Your answer is a copy of every line in the records where "statistics" appears.

== Data supplied ==

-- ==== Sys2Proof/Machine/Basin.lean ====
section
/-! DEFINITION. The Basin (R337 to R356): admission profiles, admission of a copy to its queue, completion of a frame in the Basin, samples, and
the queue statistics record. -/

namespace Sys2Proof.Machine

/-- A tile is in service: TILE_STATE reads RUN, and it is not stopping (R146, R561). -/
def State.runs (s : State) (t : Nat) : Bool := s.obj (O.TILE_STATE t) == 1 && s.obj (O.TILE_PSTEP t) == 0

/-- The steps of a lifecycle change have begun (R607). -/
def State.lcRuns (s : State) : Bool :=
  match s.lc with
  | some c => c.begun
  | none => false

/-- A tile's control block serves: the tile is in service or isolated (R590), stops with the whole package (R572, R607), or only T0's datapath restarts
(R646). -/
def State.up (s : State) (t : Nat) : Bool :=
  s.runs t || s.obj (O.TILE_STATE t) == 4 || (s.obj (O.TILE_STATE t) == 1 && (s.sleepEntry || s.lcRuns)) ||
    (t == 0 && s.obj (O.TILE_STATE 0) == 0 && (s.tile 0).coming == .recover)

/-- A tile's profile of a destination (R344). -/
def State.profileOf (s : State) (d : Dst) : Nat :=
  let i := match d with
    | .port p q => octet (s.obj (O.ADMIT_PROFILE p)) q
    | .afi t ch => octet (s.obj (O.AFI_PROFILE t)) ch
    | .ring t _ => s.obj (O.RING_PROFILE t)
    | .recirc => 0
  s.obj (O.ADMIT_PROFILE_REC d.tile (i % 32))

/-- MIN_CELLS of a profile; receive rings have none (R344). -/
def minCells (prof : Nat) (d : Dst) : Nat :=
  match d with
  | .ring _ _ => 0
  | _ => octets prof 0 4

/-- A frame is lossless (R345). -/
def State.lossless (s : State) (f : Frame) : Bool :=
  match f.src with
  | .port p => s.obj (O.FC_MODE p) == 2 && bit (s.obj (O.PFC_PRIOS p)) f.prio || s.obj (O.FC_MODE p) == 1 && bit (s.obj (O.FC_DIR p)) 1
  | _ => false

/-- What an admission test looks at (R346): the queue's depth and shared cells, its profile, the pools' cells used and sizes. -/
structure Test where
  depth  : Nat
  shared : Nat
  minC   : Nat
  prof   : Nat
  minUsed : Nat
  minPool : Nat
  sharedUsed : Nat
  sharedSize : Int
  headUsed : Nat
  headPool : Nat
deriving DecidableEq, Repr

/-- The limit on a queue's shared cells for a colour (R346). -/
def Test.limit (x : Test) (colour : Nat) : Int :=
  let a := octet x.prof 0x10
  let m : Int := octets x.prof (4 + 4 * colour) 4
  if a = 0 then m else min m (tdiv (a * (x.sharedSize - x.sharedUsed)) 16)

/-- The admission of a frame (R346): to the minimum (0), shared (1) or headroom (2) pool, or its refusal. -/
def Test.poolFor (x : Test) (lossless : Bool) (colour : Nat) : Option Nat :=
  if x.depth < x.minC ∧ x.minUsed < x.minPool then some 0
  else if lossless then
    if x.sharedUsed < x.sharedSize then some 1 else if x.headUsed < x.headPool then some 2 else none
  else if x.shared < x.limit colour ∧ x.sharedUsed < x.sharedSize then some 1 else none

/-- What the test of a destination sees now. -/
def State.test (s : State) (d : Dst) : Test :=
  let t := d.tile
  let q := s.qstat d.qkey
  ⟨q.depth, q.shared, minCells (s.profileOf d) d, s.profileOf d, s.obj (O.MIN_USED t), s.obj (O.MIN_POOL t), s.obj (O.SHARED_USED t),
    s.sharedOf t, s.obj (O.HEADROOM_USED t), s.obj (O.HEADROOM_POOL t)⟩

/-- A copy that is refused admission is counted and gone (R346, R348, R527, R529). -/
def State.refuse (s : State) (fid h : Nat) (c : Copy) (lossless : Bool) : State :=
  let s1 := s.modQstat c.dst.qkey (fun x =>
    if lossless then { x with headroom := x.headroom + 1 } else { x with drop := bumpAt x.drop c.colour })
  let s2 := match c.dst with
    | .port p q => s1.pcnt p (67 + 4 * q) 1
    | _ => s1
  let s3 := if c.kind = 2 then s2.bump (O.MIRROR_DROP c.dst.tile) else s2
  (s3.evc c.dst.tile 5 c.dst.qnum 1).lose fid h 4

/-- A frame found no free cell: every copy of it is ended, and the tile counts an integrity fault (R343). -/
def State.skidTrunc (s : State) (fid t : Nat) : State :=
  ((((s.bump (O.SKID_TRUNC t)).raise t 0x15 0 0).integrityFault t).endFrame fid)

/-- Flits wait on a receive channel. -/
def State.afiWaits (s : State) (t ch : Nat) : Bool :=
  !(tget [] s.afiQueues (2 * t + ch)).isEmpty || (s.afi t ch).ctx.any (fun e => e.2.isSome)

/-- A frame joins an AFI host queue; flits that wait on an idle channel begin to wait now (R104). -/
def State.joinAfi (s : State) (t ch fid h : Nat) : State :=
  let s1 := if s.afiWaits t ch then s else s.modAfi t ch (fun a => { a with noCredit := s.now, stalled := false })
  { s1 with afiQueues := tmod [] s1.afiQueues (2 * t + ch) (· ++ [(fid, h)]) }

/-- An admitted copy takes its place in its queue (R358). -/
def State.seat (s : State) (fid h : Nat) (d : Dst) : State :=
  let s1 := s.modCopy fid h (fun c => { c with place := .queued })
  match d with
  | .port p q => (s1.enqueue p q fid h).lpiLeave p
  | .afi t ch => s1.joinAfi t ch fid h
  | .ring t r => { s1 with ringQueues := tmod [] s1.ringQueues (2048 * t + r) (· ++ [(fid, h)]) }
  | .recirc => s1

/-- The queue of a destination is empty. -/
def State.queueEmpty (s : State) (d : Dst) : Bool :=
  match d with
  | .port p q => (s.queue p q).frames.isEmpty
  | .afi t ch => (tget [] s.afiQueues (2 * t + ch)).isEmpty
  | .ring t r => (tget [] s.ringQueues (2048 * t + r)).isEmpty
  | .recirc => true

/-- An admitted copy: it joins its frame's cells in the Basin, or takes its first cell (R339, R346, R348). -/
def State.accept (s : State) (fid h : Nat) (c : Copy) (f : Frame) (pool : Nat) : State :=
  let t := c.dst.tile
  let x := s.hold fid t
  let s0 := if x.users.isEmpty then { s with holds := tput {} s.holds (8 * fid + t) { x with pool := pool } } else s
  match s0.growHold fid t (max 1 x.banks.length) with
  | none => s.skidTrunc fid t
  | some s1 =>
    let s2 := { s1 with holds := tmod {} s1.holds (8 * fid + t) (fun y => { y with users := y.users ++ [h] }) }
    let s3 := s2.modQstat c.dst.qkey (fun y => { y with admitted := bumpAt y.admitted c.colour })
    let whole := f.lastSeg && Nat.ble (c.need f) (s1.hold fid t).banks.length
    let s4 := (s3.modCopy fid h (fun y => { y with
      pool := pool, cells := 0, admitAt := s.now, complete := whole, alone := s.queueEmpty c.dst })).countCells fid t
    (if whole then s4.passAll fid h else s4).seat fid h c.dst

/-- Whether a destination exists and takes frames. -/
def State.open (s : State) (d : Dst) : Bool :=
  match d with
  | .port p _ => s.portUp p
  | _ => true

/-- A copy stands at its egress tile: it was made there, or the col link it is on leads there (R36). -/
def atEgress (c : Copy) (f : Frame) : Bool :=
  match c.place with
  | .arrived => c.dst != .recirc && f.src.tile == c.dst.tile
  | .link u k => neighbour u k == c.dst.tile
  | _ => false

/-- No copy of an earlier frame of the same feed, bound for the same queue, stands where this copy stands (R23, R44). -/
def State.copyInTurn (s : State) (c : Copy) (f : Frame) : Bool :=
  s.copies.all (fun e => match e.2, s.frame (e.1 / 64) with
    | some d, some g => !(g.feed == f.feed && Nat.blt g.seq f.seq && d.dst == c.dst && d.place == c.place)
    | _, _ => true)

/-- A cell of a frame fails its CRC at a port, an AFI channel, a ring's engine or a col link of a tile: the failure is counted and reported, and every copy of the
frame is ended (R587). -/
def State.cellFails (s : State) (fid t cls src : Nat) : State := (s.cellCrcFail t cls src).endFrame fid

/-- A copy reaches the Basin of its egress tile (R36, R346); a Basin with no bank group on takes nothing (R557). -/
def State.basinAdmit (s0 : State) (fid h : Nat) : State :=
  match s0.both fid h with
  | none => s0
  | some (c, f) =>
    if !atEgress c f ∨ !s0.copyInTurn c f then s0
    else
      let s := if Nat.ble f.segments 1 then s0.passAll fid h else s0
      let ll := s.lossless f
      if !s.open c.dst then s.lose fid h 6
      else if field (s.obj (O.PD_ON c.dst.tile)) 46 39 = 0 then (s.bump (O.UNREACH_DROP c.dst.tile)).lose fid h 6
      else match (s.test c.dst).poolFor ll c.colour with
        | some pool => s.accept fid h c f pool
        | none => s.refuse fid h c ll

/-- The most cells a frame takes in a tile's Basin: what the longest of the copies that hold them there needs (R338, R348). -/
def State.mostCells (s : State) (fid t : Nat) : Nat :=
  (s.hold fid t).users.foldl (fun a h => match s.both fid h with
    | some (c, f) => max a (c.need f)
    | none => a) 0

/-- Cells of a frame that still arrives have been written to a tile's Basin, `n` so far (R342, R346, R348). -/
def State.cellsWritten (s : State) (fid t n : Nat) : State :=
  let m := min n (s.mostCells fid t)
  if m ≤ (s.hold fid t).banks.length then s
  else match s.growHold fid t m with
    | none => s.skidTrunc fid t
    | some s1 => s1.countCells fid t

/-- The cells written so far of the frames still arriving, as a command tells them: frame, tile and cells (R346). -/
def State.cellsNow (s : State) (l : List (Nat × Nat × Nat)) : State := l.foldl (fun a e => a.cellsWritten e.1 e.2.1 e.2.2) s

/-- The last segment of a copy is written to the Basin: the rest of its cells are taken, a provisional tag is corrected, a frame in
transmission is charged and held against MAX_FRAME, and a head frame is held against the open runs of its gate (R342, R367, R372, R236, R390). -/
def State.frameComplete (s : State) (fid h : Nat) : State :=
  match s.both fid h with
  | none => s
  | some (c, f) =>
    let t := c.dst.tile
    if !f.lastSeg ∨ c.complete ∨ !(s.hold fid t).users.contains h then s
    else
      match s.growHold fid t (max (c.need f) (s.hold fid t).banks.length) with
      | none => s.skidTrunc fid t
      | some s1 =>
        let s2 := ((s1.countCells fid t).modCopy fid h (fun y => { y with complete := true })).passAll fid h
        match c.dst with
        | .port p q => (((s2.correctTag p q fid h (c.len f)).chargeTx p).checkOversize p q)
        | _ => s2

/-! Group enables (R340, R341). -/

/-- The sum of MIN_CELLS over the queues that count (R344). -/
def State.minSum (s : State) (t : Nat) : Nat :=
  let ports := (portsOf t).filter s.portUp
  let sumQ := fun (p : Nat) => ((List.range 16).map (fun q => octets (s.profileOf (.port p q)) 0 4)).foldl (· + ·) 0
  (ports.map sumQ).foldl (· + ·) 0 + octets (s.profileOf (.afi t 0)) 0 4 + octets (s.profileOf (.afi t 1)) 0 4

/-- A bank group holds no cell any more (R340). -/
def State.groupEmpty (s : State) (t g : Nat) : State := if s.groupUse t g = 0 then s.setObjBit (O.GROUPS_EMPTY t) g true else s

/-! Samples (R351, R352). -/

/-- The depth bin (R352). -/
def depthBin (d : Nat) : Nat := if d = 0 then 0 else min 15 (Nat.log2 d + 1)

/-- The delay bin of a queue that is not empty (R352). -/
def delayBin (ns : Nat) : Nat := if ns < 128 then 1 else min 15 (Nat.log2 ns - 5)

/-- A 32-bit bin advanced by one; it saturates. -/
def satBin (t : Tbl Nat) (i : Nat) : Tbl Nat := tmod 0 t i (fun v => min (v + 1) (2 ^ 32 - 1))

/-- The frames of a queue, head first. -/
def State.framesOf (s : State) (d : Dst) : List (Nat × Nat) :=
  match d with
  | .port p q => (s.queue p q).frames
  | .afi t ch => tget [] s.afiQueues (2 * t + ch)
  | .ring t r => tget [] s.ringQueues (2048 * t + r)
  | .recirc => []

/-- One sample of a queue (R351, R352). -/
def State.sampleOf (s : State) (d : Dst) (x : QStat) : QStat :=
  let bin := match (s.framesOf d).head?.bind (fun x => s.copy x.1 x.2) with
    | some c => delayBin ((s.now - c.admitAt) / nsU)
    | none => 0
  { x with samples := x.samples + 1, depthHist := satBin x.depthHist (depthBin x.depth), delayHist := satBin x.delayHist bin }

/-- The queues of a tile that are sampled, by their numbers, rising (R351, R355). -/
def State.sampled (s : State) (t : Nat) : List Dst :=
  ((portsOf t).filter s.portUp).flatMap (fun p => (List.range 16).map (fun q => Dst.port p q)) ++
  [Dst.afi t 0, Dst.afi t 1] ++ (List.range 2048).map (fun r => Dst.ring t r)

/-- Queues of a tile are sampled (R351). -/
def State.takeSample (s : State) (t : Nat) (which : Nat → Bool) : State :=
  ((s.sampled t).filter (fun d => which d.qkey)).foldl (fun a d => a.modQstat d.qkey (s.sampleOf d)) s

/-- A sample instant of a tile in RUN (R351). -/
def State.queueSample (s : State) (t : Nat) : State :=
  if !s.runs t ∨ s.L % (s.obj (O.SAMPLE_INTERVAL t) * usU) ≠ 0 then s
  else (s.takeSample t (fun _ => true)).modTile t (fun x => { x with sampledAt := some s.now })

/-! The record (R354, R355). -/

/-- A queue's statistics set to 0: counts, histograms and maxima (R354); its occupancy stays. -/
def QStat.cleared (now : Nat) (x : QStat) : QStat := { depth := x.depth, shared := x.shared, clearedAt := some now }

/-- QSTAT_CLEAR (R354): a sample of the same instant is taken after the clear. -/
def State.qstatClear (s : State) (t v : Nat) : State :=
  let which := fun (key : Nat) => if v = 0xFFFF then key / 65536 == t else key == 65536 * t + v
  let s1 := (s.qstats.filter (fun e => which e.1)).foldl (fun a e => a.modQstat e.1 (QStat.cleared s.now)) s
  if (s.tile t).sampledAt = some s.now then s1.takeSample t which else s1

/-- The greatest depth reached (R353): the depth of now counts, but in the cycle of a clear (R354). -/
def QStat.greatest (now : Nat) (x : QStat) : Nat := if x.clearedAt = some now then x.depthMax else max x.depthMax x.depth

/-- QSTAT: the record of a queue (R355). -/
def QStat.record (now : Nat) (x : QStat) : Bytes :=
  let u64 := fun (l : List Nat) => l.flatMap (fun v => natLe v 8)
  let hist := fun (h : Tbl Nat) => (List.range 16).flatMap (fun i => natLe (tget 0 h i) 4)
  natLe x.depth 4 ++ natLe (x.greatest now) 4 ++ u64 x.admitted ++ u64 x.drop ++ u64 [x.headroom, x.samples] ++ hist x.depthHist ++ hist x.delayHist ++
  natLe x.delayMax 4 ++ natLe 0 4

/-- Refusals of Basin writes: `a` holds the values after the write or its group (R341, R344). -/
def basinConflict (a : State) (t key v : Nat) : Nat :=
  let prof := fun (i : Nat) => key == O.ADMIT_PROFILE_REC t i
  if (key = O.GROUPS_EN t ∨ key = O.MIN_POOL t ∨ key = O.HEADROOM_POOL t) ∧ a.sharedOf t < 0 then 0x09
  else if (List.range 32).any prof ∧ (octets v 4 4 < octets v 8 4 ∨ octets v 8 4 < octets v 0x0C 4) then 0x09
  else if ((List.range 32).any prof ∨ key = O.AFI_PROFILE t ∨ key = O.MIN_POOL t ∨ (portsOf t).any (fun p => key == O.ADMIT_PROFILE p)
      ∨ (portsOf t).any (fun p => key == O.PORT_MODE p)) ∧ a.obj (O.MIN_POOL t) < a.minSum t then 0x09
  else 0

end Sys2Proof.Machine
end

===

Expected answer:
the queue statistics record. -/
/-- A queue's statistics set to 0: counts, histograms and maxima (R354); its occupancy stays. -/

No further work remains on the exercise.